About Bentley (I made an animation of him from a few photos, above): he is a reasonably large, three-year-old neutered male tabby. We adopted him from the SPCA when he was about a year old. I saw his mug shot on the web site and was very attracted to it, even though we had intended to get a kitten. They could not tell us much about him except that someone had found him wandering around injured and brought him in. He was quite thin and had puncture wounds on his shoulders, indicating a dog or coyote attack. It was quite bad, so he may have been picked up and thrashed. By the time we adopted him he was bald on top (shaved), but healed.



A thinner, more juvenile Bentley, soon to "fill out"
 from 10 to 14 1/2 pounds.


When I saw him, the connection was instant. He ran up to me and wanted to be picked up and just melted into my arms. This was our cat. His manners are impeccable (he has since been neutered) and the attachment to us is strong. I get a sense of him protecting us, which I haven’t had with other cats.

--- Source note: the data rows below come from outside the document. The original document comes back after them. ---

-- ==== Sys2Proof/Machine/Nvm.lean ====
section
/-!
DEFINITION. The commands of the NVM and of the OTP fuses (14.8).
-/
namespace Sys2Proof.Machine

/-- NVM_READ (R461). -/
def execNvmRead (r : Req) (sector : BitVec 17) (err : Bool) (s : State) : Host.Outcome State Fault Refusal :=
  done (s.writing r .BOOT_NVM_CMD 0 0 fun s => s.nvmGo 0 (s.fld .BOOT_NVM_CMD_KEY_SLOT) sector.toNat fun s => s.nvmRead sector.toNat err)
/-- NVM_PROGRAM (R461). -/
def execNvmProgram (r : Req) (sector : BitVec 17) (res : NvmRes) (s : State) : Host.Outcome State Fault Refusal :=
  done (s.writing r .BOOT_NVM_CMD 0 0 fun s => s.nvmGo 1 (s.fld .BOOT_NVM_CMD_KEY_SLOT) sector.toNat fun s => s.nvmProgram sector.toNat res)
/-- NVM_ERASE (R461). -/
def execNvmErase (r : Req) (sector : BitVec 17) (res : NvmRes) (s : State) : Host.Outcome State Fault Refusal :=
  done (s.writing r .BOOT_NVM_CMD 0 0 fun s => s.nvmGo 2 (s.fld .BOOT_NVM_CMD_KEY_SLOT) sector.toNat fun s => s.nvmEraseCmd sector.toNat res)
/-- OTP_KEY (R436, R461). -/
def execOtpKey (r : Req) (slot : Fin 4) (s : State) : Host.Outcome State Fault Refusal :=
  done (s.writing r .BOOT_NVM_CMD 0 0 fun s => s.nvmGo 3 slot (s.fld .BOOT_NVM_CMD_SECTOR) fun s => s.otpKey slot)
/-- OTP_REVOKE (R436, R461). -/
def execOtpRevoke (r : Req) (slot : Fin 4) (s : State) : Host.Outcome State Fault Refusal :=
  done (s.writing r .BOOT_NVM_CMD 0 0 fun s => s.nvmGo 4 slot (s.fld .BOOT_NVM_CMD_SECTOR) fun s => s.otpRevoke slot)
/-- NVM_CMD_COMPLETE (R461). -/
def execNvmCmdComplete (s : State) : Host.Outcome State Fault Refusal := done (s.powered State.nvmDone)

end Sys2Proof.Machine
end

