-- ==== Sys2Proof/Machine/DomainStep.lean ====
section
/-!
DEFINITION. The vote of the counters (R44), and what a step of a domain does to everything that follows it (R56, R59 and the rules they name).
-/
namespace Sys2Proof.Machine

/-- What follows a domain goes to its new time: outputs (R71), ingress gate lists (R134), gate lists (R219), grids (R242), staging groups (R454), publications (R395) and dumps
(R520). -/
def State.followStep (s : State) (d : Nat) (forward : Bool) : State :=
  let new := s.voted d
  let s := (s.outStep d new forward).iglStep d new
  let s := (List.range 128).foldl (fun a p => if a.schedDom p = d then a.gclReposition p else a) s
  let s := s.gridUnlockDom d
  if forward then ((s.releaseStep d).pubSkip d new).dumpStep d new else s

/-- A step of a domain is noted: its L time, the new time and the steps before it (R52, R72). -/
def State.noteStep (s : State) (d : Nat) (delta : Int) : State :=
  let x := s.dom d
  s.setDom d { x with steps := x.steps + delta, stepLog := (s.lNow, s.voted d, x.steps) :: x.stepLog }

/-- A step of a domain on all three counters at once. -/
def State.stepDom (s : State) (d : Nat) (delta : Int) : State := ((s.stepCnts d delta).noteStep d delta).followStep d (decide (0 < delta))

/-- The suspension of an out-of-sync domain has reached every port that follows it (R91). -/
def State.suspended (s : State) (d : Nat) : Bool := (List.range 128).all fun p => s.schedDom p != d || !(s.pt p).inSync

/-- RATE on the entry to LOCKED from STEPPING: the ratio of the sample in Step-Rate mode, −integ in Servo mode, within RATE_LIMIT (R60, R61). -/
def State.entryRate (s : State) (d : Nat) : Int :=
  let lim := s.rateLimit d
  let want := if s.on .TPL_DOM_CFG_MODE d then (s.dom d).integ.neg else Frac.ofInt (s.dom d).stepRatio
  (want.clamp lim.neg lim).toWord

/-- DOM_STEP_APPLY: the pending step is applied where it is due and suspension has reached every port that follows the domain, and the domain enters LOCKED (R56, R91). -/
def State.stepApply (s : State) (d : Nat) : State :=
  match (s.dom d).step with
  | none => s
  | some (delta, at') =>
    if s.lNow < at' || !s.suspended d then s
    else
      let s := s.setDom d { s.dom d with step := none, lastStep := s.lNow }
      let s := (s.setFld .TPL_DOM_STATUS_STATE d 0 3).setRate d (s.entryRate d)
      s.stepDom d delta

/-- DOM_SET_APPLY: the load that waits is applied where it is due, and counts as a step (R59). -/
def State.loadApply (s : State) (d : Nat) : State :=
  match (s.dom d).load with
  | none => s
  | some (v, at') =>
    if s.lNow < at' then s
    else
      let old := s.voted d
      let s := ((s.setDom d { s.dom d with load := none }).loadCnts d v).noteStep d ((v : Int) - old)
      s.followStep d (decide (old < v))

/-- COUNTER_VOTE (R44, R91): `upsets` disturb counters before the vote. -/
def execCounterVote (upsets : List (Fin 9 × Fin 3 × Int)) (s : State) : Host.Outcome State Fault Refusal := done (s.powered fun s => s.voteAll upsets)
/-- DOM_STEP_APPLY (R56). -/
def execDomStepApply (d : Dom) (s : State) : Host.Outcome State Fault Refusal := done (s.powered fun s => s.stepApply d)
/-- DOM_SET_APPLY (R59, R85). -/
def execDomSetApply (d : Dom) (s : State) : Host.Outcome State Fault Refusal := done (s.powered fun s => (s.loadApply d).loadedGm d)

end Sys2Proof.Machine
end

Though he is fairly bold and rarely hides, he does NOT want us to go out. He rubs all over our legs and on every wall and object, and squeezes into a box by the door looking adorable. Sometimes he even climbs into his cat carrier. By the time we go out the door he’s walking away to have a nap.

I have always wondered if this attack somehow damaged his vocal cords, or if he’s just naturally quiet. Maybe he never did purr? I do wonder about lingering trauma. Though he’s generally friendly, there are spaces around him (right in front or above him) that he is sensitive about and he will actually back up if you try to touch him. His favourite place to be scratched is between his shoulder blades (where he was attacked!)

He is in good health and gained 4 ½ pounds after we adopted him. (He’s not fat – just big-boned.) The vet has never seen a cat lose its purr, so I wondered if such a thing was possible. He is certainly a loyal, affectionate and grateful kitty.

If you have any thoughts, I’d be interested in hearing them. Thank you!

All the best,

Margaret Gunning




Comment from Michael.

Through building this website my thoughts on this are that individual domestic cats have a wide range of personal characteristics and one relates to their vocalisations. Individual cats make slightly different sounds and unusual sounds sometimes. And some cats are almost silent. They rarely meow and when they do it is a silent meow. There are also breed characteristics – vocal Siamese and silent meow British Shorthair. I believe that Bentley just has a very silent or non-vocal purr. I don’t think this has happened because of a lingering trauma. Domestic cats get over trauma well in my experience. They forget and move on.

That said I would welcome the thoughts of others in a comment. I am certainly not 10 sure that I am correct. Thanks Margaret for sharing your experience and asking. It is an interesting topic.




P. S. This is a fantastic site for cat lovers, full of information and discussion, and updating every few hours. I could not believe how quickly this man got back to me, and by the next day the piece had been published. Bentley is on Cloud 9 - or maybe it's Cloud Tuna Can. He doesn't really know the difference.